先生:今日は早いのね。学校はお休みでしょ?何かあるの?

先生:おめかししてるってことは…もしかしてデートかしら?

 

五十鈴:デッ!?ただご飯食べに行くだけだから!デートとかそんなんじゃないし!

 

先生:あら、やけに早口ね?

 

五十鈴:もういいでしょ!!行ってきます!

 

先生:うふふ、行ってらっしゃい。

先生:そう…。あの子ももうそんな年頃なのね。私が歳をとるわけだわ。

 

* * *

 

五十鈴:内海おまたせ

 

内海:走ってきた?まだ時間あるし大丈夫だったのに

 

五十鈴:待たせるのも悪いしさぁ。この店ちょうど行きたかったしラッキーだった。ありがとね

 

内海:こっちこそサンキュな。気軽に誘えるの鈴くらいじゃん?

 

五十鈴:まさかまだ友達作れてないわけ?あんたもう2年だよね?

 

内海:うっせ。そだ、飲み物カフェオレで良かったよな

 

五十鈴:うん。私がカフェオレ好きなの覚えてたんだ

 

内海:お前ずっと買ってたじゃんカフェオレ。よく亮先輩にも奢ってもらってたろ 

 

五十鈴:あぁ、そだね。うん…

 

内海:あ?どした鈴

 

五十鈴:なんでもない。それで何?話って 

 

内海:ああそれがさ…、話ってその亮先輩のことなんだよ

 

五十鈴:亮先輩のこと?

 

内海:そう。違う大学行ったの鈴だけじゃん?だから知らねぇと思うんだけどさ…今、亮先輩行方不明らしいんだよ。

 

五十鈴:亮先輩が?!?!???!!

 

内海:うわびっくりした。

 

五十鈴:驚くでしょ!?行方不明って…、なんで教えてくんなかったの!?

 

内海:今教えたじゃん…。それに、詳しいことは俺もよくわかんなくて。

 

五十鈴:無能、ポンコツ!亮先輩のこと心配じゃないの!?

 

内海:俺だって心配だよ。

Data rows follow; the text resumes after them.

-- ==== Sys2Proof/Certificates/Slice0/Obligations.lean ====
section
/-! DEFINITION. The statements for the provers. Each docstring names the rule of spec/ it formalises. A frame is
written `t = { st with … }`: every field not named is unchanged. -/

open Sys2Proof Sys2Proof.Machine

/-! ## Reset -/

/-- 10_state.md R27, the table: every element but `P` and `S` is 0 after reset; `STATUS` reads 0. (Of `P` and `S`
nothing is said: the rule gives them no value.) -/
def Obligations.ResetStateValues : Prop :=
  State.reset.l = 0 ∧ State.reset.r = 0
    ∧ (∀ i : Fin 6, State.reset.ctext[i] = 0) ∧ (∀ i : Fin 18, State.reset.key[i] = 0)
    ∧ (∀ i : Fin 4, State.reset.salt[i] = 0) ∧ State.reset.cost = 0 ∧ State.reset.keylen = 0
    ∧ State.reset.ien = false ∧ State.reset.busy = false ∧ State.reset.done = false ∧ State.reset.psv = false
    ∧ State.reset.eOp = false ∧ State.reset.eBusy = false ∧ State.reset.eCost = false
    ∧ State.reset.eKeylen = false ∧ State.reset.eSeq = false ∧ State.reset.eAddr = false
    ∧ State.reset.op = .none ∧ State.reset.phase = .idle ∧ State.reset.sched = .none
    ∧ State.reset.widx = 0 ∧ State.reset.rnd = 0 ∧ State.reset.koff = 0 ∧ State.reset.sidx = 0
    ∧ State.reset.iter = 0 ∧ State.reset.pass = 0 ∧ State.reset.chunk = 0
    ∧ readValue State.reset 0x008#10 = 0x00000000#32

/-- 70_reset_and_hazards.md R145, 44_host_commands.md R110 (2): a cycle with `rst = 1` ends, from every state and
whatever the other inputs, in the reset values; `rdata` is 0. -/
def Obligations.ResetCycleGivesResetState : Prop :=
  ∀ (st : State) (inp : PortIn) (rest : List PortIn), st.inputs = inp :: rest → inp.rst = true →
    ∃ t, step st = .next t ∧ t.out.rdata = 0 ∧ t.inputs = rest
      ∧ t = { State.reset with p := t.p, sbox := t.sbox, epoch := t.epoch, inputs := t.inputs, out := t.out }

/-! ## Reads and writes of the bus -/

/-- 20_memory.md R36, R39: the register map. An address has no register exactly when it is misaligned or one of
the reserved ones, and every register is found at its own address. -/
def Obligations.RegisterMapIsExact : Prop :=
  (∀ addr : BitVec 10, regAt addr = none ↔ reservedOrMisaligned addr)
    ∧ regAt 0x000#10 = some .id ∧ regAt 0x004#10 = some .ctrl ∧ regAt 0x008#10 = some .status
    ∧ regAt 0x00C#10 = some .ien ∧ regAt 0x010#10 = some .cost ∧ regAt 0x014#10 = some .keylen
    ∧ (∀ i : Fin 4, regAt (BitVec.ofNat 10 (0x020 + 4 * i.val)) = some (.salt i))
    ∧ regAt 0x030#10 = some .lr0 ∧ regAt 0x034#10 = some .lr1
    ∧ (∀ i : Fin 6, regAt (BitVec.ofNat 10 (0x040 + 4 * i.val)) = some (.ctext i))
    ∧ (∀ i : Fin 18, regAt (BitVec.ofNat 10 (0x080 + 4 * i.val)) = some (.key i))

/-- 44_host_commands.md R111: what a read returns, register by register, and 0 everywhere else. (The numbers of
`opCode` and `phaseCode` are in `KnownWordsDecode`.) -/
def Obligations.ReadReturnsMappedValue : Prop :=
  ∀ (st : State) (addr : BitVec 10), ∃ t, exec (.rd addr) st = .next t
    ∧ (addr = 0x000#10 → t.out.rdata = 0x42463136#32)
    ∧ (addr = 0x004#10 → t.out.rdata = 0)
    ∧ (addr = 0x008#10 → t.out.rdata =
        0#12 ++ opCode st.op ++ 0#2 ++ BitVec.ofBool st.eAddr ++ BitVec.ofBool st.eSeq
          ++ BitVec.ofBool st.eKeylen ++ BitVec.ofBool st.eCost ++ BitVec.ofBool st.eBusy
          ++ BitVec.ofBool st.eOp ++ (if st.busy = true then phaseCode st.phase else 0#4) ++ 0#1
          ++ BitVec.ofBool st.psv ++ BitVec.ofBool st.done ++ BitVec.ofBool st.busy)
    ∧ (addr = 0x00C#10 → t.out.rdata = 0#31 ++ BitVec.ofBool st.ien)
    ∧ (addr = 0x010#10 → t.out.rdata = st.cost)
    ∧ (addr = 0x014#10 → t.out.rdata = st.keylen)
    ∧ (∀ i : Fin 4, addr.toNat = 0x020 + 4 * i.val → t.out.rdata = st.salt[i])
    ∧ (addr = 0x030#10 → t.out.rdata = if st.busy = true then 0 else st.l)
    ∧ (addr = 0x034#10 → t.out.rdata = if st.busy = true then 0 else st.r)
    ∧ (∀ i : Fin 6, addr.toNat = 0x040 + 4 * i.val → t.out.rdata = if st.busy = true then 0 else st.ctext[i])
    ∧ (∀ i : Fin 18, addr.toNat = 0x080 + 4 * i.val → t.out.rdata = 0)
    ∧ (reservedOrMisaligned addr → t.out.rdata = 0)

/-- 44_host_commands.md R112: a read of a misaligned or reserved address sets `E_ADDR`; every other read assigns
nothing, that of `CTRL`, of a `KEY` register, and while busy of `LR0`, `LR1`, `CTEXTi`, which return 0, included.
(`out` is the output port, which holds nothing in the spec.) -/
def Obligations.ReadChangesAtMostEAddr : Prop :=
  ∀ (st : State) (addr : BitVec 10),
    (reservedOrMisaligned addr → ∃ t, exec (.rd addr) st = .next t ∧ t = { st with eAddr := true, out := t.out })
      ∧ (¬ reservedOrMisaligned addr → ∃ t, exec (.rd addr) st = .next t ∧ t = { st with out := t.out }
          ∧ (addr.toNat = 0x004 ∨ (0x080 ≤ addr.toNat ∧ addr.toNat ≤ 0x0C4) → t.out.rdata = 0)
          ∧ (st.busy = true →
              addr.toNat = 0x030 ∨ addr.toNat = 0x034 ∨ (0x040 ≤ addr.toNat ∧ addr.toNat ≤ 0x054) →
              t.out.rdata = 0))

/-- 44_host_commands.md R113: the effect of a write, register by register (`CTRL` and `STATUS` have rules of their
own: `IllegalCommandWordRaisesEOp`, `CtrlWriteIsTheCommand`, `StatusWriteClearsFlags`). -/
def Obligations.WriteEffectByRegister : Prop :=
  ∀ (st : State) (addr : BitVec 10) (wdata : Word),
    (reservedOrMisaligned addr ∨ addr = 0x000#10 ∨ (∃ i : Fin 6, addr.toNat = 0x040 + 4 * i.val) →
      exec (.wr addr wdata) st = .next { st with eAddr := true })
    ∧ (addr = 0x00C#10 → exec (.wr addr wdata) st = .next { st with ien := wdata.getLsbD 0 })
    ∧ (operandAddress addr → st.busy = true → exec (.wr addr wdata) st = .next { st with eBusy := true })
    ∧ (st.busy = false →
        (addr = 0x010#10 → exec (.wr addr wdata) st = .next { st with cost := wdata })
        ∧ (addr = 0x014#10 → exec (.wr addr wdata) st = .next { st with keylen := wdata })
        ∧ (addr = 0x030#10 → exec (.wr addr wdata) st = .next { st with l := wdata })
        ∧ (addr = 0x034#10 → exec (.wr addr wdata) st = .next { st with r := wdata })
        ∧ (∀ i : Fin 4, addr.toNat = 0x020 + 4 * i.val →
            ∃ t, exec (.wr addr wdata) st = .next t ∧ t = { st with salt := t.salt }
              ∧ ∀ j : Fin 4, t.salt[j] = if j = i then wdata else st.salt[j])
        ∧ (∀ i : Fin 18, addr.toNat = 0x080 + 4 * i.val →
            ∃ t, exec (.wr addr wdata) st = .next t ∧ t = { st with key := t.key }
              ∧ ∀ j : Fin 18, t.key[j] = if j = i then wdata else st.key[j]))

/-- 44_host_commands.md R124: a write to `STATUS` clears the flags written with 1 and nothing else. -/
def Obligations.StatusWriteClearsFlags : Prop :=
  ∀ (st : State) (wdata : Word), ∃ t, exec (.wr 0x008#10 wdata) st = .next t
    ∧ t = { st with
        done := t.done, eOp := t.eOp, eBusy := t.eBusy, eCost := t.eCost, eKeylen := t.eKeylen,
        eSeq := t.eSeq, eAddr := t.eAddr }
    ∧ t.done = (if wdata.getLsbD 1 = true then false else st.done)
    ∧ t.eOp = (if wdata.getLsbD 8 = true then false else st.eOp)
    ∧ t.eBusy = (if wdata.getLsbD 9 = true then false else st.eBusy)
    ∧ t.eCost = (if wdata.getLsbD 10 = true then false else st.eCost)
    ∧ t.eKeylen = (if wdata.getLsbD 11 = true then false else st.eKeylen)
    ∧ t.eSeq = (if wdata.getLsbD 12 = true then false else st.eSeq)
    ∧ t.eAddr = (if wdata.getLsbD 13 = true then false else st.eAddr)

/-! ## Commands -/

/-- 60_exceptions.md R131: a `CTRL` write whose datum is not well-formed raises `E_OP` and nothing else, busy or
idle. -/
def Obligations.IllegalCommandWordRaisesEOp : Prop :=
  ∀ (st : State) (wdata : Word), wdata.extractLsb' 4 28 ≠ 0#28 ∨ 8 ≤ (wdata.extractLsb' 0 4).toNat →
    exec (.wr 0x004#10 wdata) st = .next { st with eOp := true }

/-- 30_encoding.md R52, R60: a write of 0 to 7 to `CTRL` is the command of that row. -/
def Obligations.CtrlWriteIsTheCommand : Prop :=
  ∀ st : State,
    exec (.wr 0x004#10 0x00000000#32) st = exec .nop st ∧ exec (.wr 0x004#10 0x00000001#32) st = exec .init st
      ∧ exec (.wr 0x004#10 0x00000002#32) st = exec .encipher st
      ∧ exec (.wr 0x004#10 0x00000003#32) st = exec .keyPw st
      ∧ exec (.wr 0x004#10 0x00000004#32) st = exec .keySalt st
      ∧ exec (.wr 0x004#10 0x00000005#32) st = exec .ekskey st
      ∧ exec (.wr 0x004#10 0x00000006#32) st = exec .crypt st
      ∧ exec (.wr 0x004#10 0x00000007#32) st = exec .abort st

/-- 44_host_commands.md R115, under the preconditions of R114: what the acceptance of each command assigns. With
`PSV <- 0` the words of `P` and `S` are unspecified (10_state.md R29), so nothing is said of them for `INIT` and
`CRYPT` (nor of `epoch`, the model's own counter; log 4). -/
def Obligations.AcceptanceOfCommands : Prop :=
  ∀ st : State, st.busy = false →
    (∃ t, exec .init st = .next t
      ∧ t = { st with
          busy := true, done := false, op := .init, psv := false, widx := 0, sched := .none, phase := .init,
          p := t.p, sbox := t.sbox, epoch := t.epoch })
    ∧ (st.psv = true → exec .encipher st = .next { st with
          busy := true, done := false, op := .encipher, sched := .none, rnd := 1, phase := .round })
    ∧ (st.psv = true → 1 ≤ st.keylen.toNat → st.keylen.toNat ≤ 72 → exec .keyPw st = .next { st with
          busy := true, done := false, op := .keyPw, sched := .kpw, widx := 0, koff := 0, sidx := 0, phase := .xorp })
    ∧ (st.psv = true → exec .keySalt st = .next { st with
          busy := true, done := false, op := .keySalt, sched := .ksalt, widx := 0, koff := 0, sidx := 0,
          phase := .xorp })
    ∧ (st.psv = true → 1 ≤ st.keylen.toNat → st.keylen.toNat ≤ 72 → exec .ekskey st = .next { st with
          busy := true, done := false, op := .ekskey, sched := .eks, widx := 0, koff := 0, sidx := 0, phase := .xorp })
    ∧ (1 ≤ st.keylen.toNat → st.keylen.toNat ≤ 72 → 4 ≤ st.cost.toNat → st.cost.toNat ≤ 31 →
        ∃ t, exec .crypt st = .next t
          ∧ t = { st with
              busy := true, done := false, op := .crypt, psv := false, widx := 0, sched := .none, phase := .init,
              p := t.p, sbox := t.sbox, epoch := t.epoch })

/-- 60_exceptions.md R132: while `BUSY = 1` a command in 1..6, whatever the preconditions, and a write to an operand
register raise `E_BUSY` and do nothing else; reads, `NOP`, `ABORT`, and writes to `STATUS` and `IEN` never raise it. -/
def Obligations.BusyCoreRefusesAccesses : Prop :=
  (∀ (st : State) (c : Instr), st.busy = true →
      c = .init ∨ c = .encipher ∨ c = .keyPw ∨ c = .keySalt ∨ c = .ekskey ∨ c = .crypt →
      exec c st = .next { st with eBusy := true })
    ∧ (∀ (st : State) (addr : BitVec 10) (wdata : Word), st.busy = true → operandAddress addr →
        exec (.wr addr wdata) st = .next { st with eBusy := true })
    ∧ ∀ (st : State) (i : Instr),
        (∃ a, i = .rd a) ∨ i = .nop ∨ i = .abort ∨ (∃ w, i = .wr 0x008#10 w) ∨ (∃ w, i = .wr 0x00C#10 w) →
        ∃ t, exec i st = .next t ∧ (t.eBusy = true → st.eBusy = true)

/-- 60_exceptions.md R133, R134, R135, R137: an idle core refuses a command whose preconditions fail, raising all
the flags that apply and changing nothing else. -/
def Obligations.PreconditionsRaiseTheirFlags : Prop :=
  ∀ st : State, st.busy = false →
    (st.psv = false → exec .encipher st = .next { st with eSeq := true })
    ∧ (st.psv = false → exec .keySalt st = .next { st with eSeq := true })
    ∧ (∀ c : Instr, c = .keyPw ∨ c = .ekskey →
        (st.psv = false → 1 ≤ st.keylen.toNat ∧ st.keylen.toNat ≤ 72 → exec c st = .next { st with eSeq := true })
        ∧ (st.psv = true → ¬ (1 ≤ st.keylen.toNat ∧ st.keylen.toNat ≤ 72) →
            exec c st = .next { st with eKeylen := true })
        ∧ (st.psv = false → ¬ (1 ≤ st.keylen.toNat ∧ st.keylen.toNat ≤ 72) →
            exec c st = .next { st with eSeq := true, eKeylen := true }))
    ∧ (¬ (1 ≤ st.keylen.toNat ∧ st.keylen.toNat ≤ 72) → 4 ≤ st.cost.toNat ∧ st.cost.toNat ≤ 31 →
        exec .crypt st = .next { st with eKeylen := true })
    ∧ (1 ≤ st.keylen.toNat ∧ st.keylen.toNat ≤ 72 → ¬ (4 ≤ st.cost.toNat ∧ st.cost.toNat ≤ 31) →
        exec .crypt st = .next { st with eCost := true })
    ∧ (¬ (1 ≤ st.keylen.toNat ∧ st.keylen.toNat ≤ 72) → ¬ (4 ≤ st.cost.toNat ∧ st.cost.toNat ≤ 31) →
        exec .crypt st = .next { st with eKeylen := true, eCost := true })

/-- 44_host_commands.md R123: `ABORT` is accepted in every state and clears the listed elements. The error flags,
`IEN`, `COST`, `KEYLEN`, `SALT`, `KEY` are unchanged; of `P` and `S`, unspecified from here, nothing is said. -/
def Obligations.AbortClearsTheEngine : Prop :=
  ∀ st : State, ∃ t, exec .abort st = .next t
    ∧ (∀ i : Fin 6, t.ctext[i] = 0)
    ∧ t = { st with
        busy := false, done := false, psv := false, l := 0, r := 0, ctext := t.ctext, op := .none, phase := .idle,
        sched := .none, widx := 0, rnd := 0, koff := 0, sidx := 0, iter := 0, pass := 0, chunk := 0,
        p := t.p, sbox := t.sbox, epoch := t.epoch }

/-! ## Micro-operations -/

/-- 44_host_commands.md R116, 43_costloop.md R105: `NOP` and `U_IDLE` change nothing, whatever the state, busy or
idle. -/
def Obligations.NopAndUIdleChangeNothing : Prop :=
  ∀ st : State, exec .nop st = .next st ∧ exec .uIdle st = .next st

/-- The MODEL's choice (log 6): a counter beyond the range 10_state.md R25 gives it, which no run reaches, stops the
micro-operation that would use it, under a name of its own. -/
def Obligations.CountersOutOfRangeStop : Prop :=
  ∀ st : State,
    (1042 ≤ st.widx.toNat → exec .uInit st = .fault .scheduleIndex ∧ exec .uSt0 st = .fault .scheduleIndex)
    ∧ (1041 ≤ st.widx.toNat → exec .uSt1 st = .fault .scheduleIndex)
    ∧ (18 ≤ st.widx.toNat → exec .uXorp st = .fault .scheduleIndex)
    ∧ (st.widx.toNat ≤ 17 → st.sched ≠ .ksalt → ¬ (1 ≤ st.keylen.toNat ∧ st.keylen.toNat ≤ 72) →
        exec .uXorp st = .fault .keyLength)
    ∧ (st.rnd.toNat = 0 ∨ 17 ≤ st.rnd.toNat → exec .uRound st = .fault .roundNumber)
    ∧ (st.chunk.toNat = 3 → exec .uBld st = .fault .chunkNumber ∧ exec .uBst st = .fault .chunkNumber)

/-- 43_costloop.md R95 (with `Finish`, R104, and `StartSched`, 42_keyschedule.md R83, at the last step):
`U_INIT` copies one word of the constant store, `ROM[k]` of 15_constants.md R30. -/
def Obligations.UInitCopiesOneWord : Prop :=
  ∀ st : State, st.widx.toNat ≤ 1041 → ∃ t, exec .uInit st = .next t
    ∧ (∀ k : Fin 1042, psRead t.schedule k = if k.val = st.widx.toNat then romWord k else psRead st.schedule k)
    ∧ (st.widx.toNat < 1041 → t = { st with p := t.p, sbox := t.sbox, widx := st.widx + 1 })
    ∧ (st.widx.toNat = 1041 → st.op = .init → t = { st with
          p := t.p, sbox := t.sbox, psv := true, busy := false, done := true, phase := .idle, sched := .none })
    ∧ (st.widx.toNat = 1041 → st.op = .crypt → t = { st with
          p := t.p, sbox := t.sbox, psv := true, sched := .eks, widx := 0, koff := 0, sidx := 0, phase := .xorp })

/-- 42_keyschedule.md R80: one step of stage 1. -/
def Obligations.UXorpMixesOneWord : Prop :=
  ∀ st : State, st.widx.toNat ≤ 17 → (st.sched ≠ .ksalt → 1 ≤ st.keylen.toNat ∧ st.keylen.toNat ≤ 72) →
    ∃ t, exec .uXorp st = .next t
      ∧ (∀ i : Fin 18, t.p[i] =
          if i.val = st.widx.toNat then
            st.p[i] ^^^ (if st.sched = .ksalt then st.salt[st.sidx.toNat]'(st.sidx.isLt)
              else streamWord (keyString st.key st.keylen.toNat) st.koff.toNat)
          else st.p[i])
      ∧ (st.sched = .ksalt → t.koff = st.koff)
      ∧ (st.sched ≠ .ksalt → t.koff.toNat = (st.koff.toNat + 4) % st.keylen.toNat)
      ∧ (st.widx.toNat < 17 → t = { st with
            p := t.p, koff := t.koff, widx := st.widx + 1,
            sidx := if st.sched = .ksalt then st.sidx + 1 else st.sidx })
      ∧ (st.widx.toNat = 17 → t = { st with
            p := t.p, koff := t.koff, widx := 0, sidx := 0, l := 0, r := 0, rnd := 1,
            phase := if st.sched = .eks then .salt else .round })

それに、どうしても気になることがあるから鈴を呼んだ

 

内海:鈴、七五三掛夏海(しめかけなつみ)って、覚えてるか?

 

五十鈴:夏海?覚えてるに決まってるじゃん。ついこないだまで一緒の高校だったんだから。それにその、亮先輩といい感じだったし…

 

内海:……なんか、ごめん?

 

五十鈴:なんで疑問なのよ。終わったことなんだしもういいけどさ。

五十鈴:で?夏海がどうかしたの?

 

内海:いや、まだ連絡取り合ってんのかなって思って。七五三掛だけ進路分かんなかったし。

 

五十鈴:………

 

内海:五十鈴?

 

五十鈴:取り合ってない。卒業式に喧嘩しちゃったもん 

 

内海:なんだよそれ

 

五十鈴:女の子には色々あるの!内海には分かんないよ!

 

内海:んなこといわれても…。

 

五十鈴:そもそも、なんで夏海が出てくるの?大学だって違うんでしょ?

 

内海:いや、それがさ……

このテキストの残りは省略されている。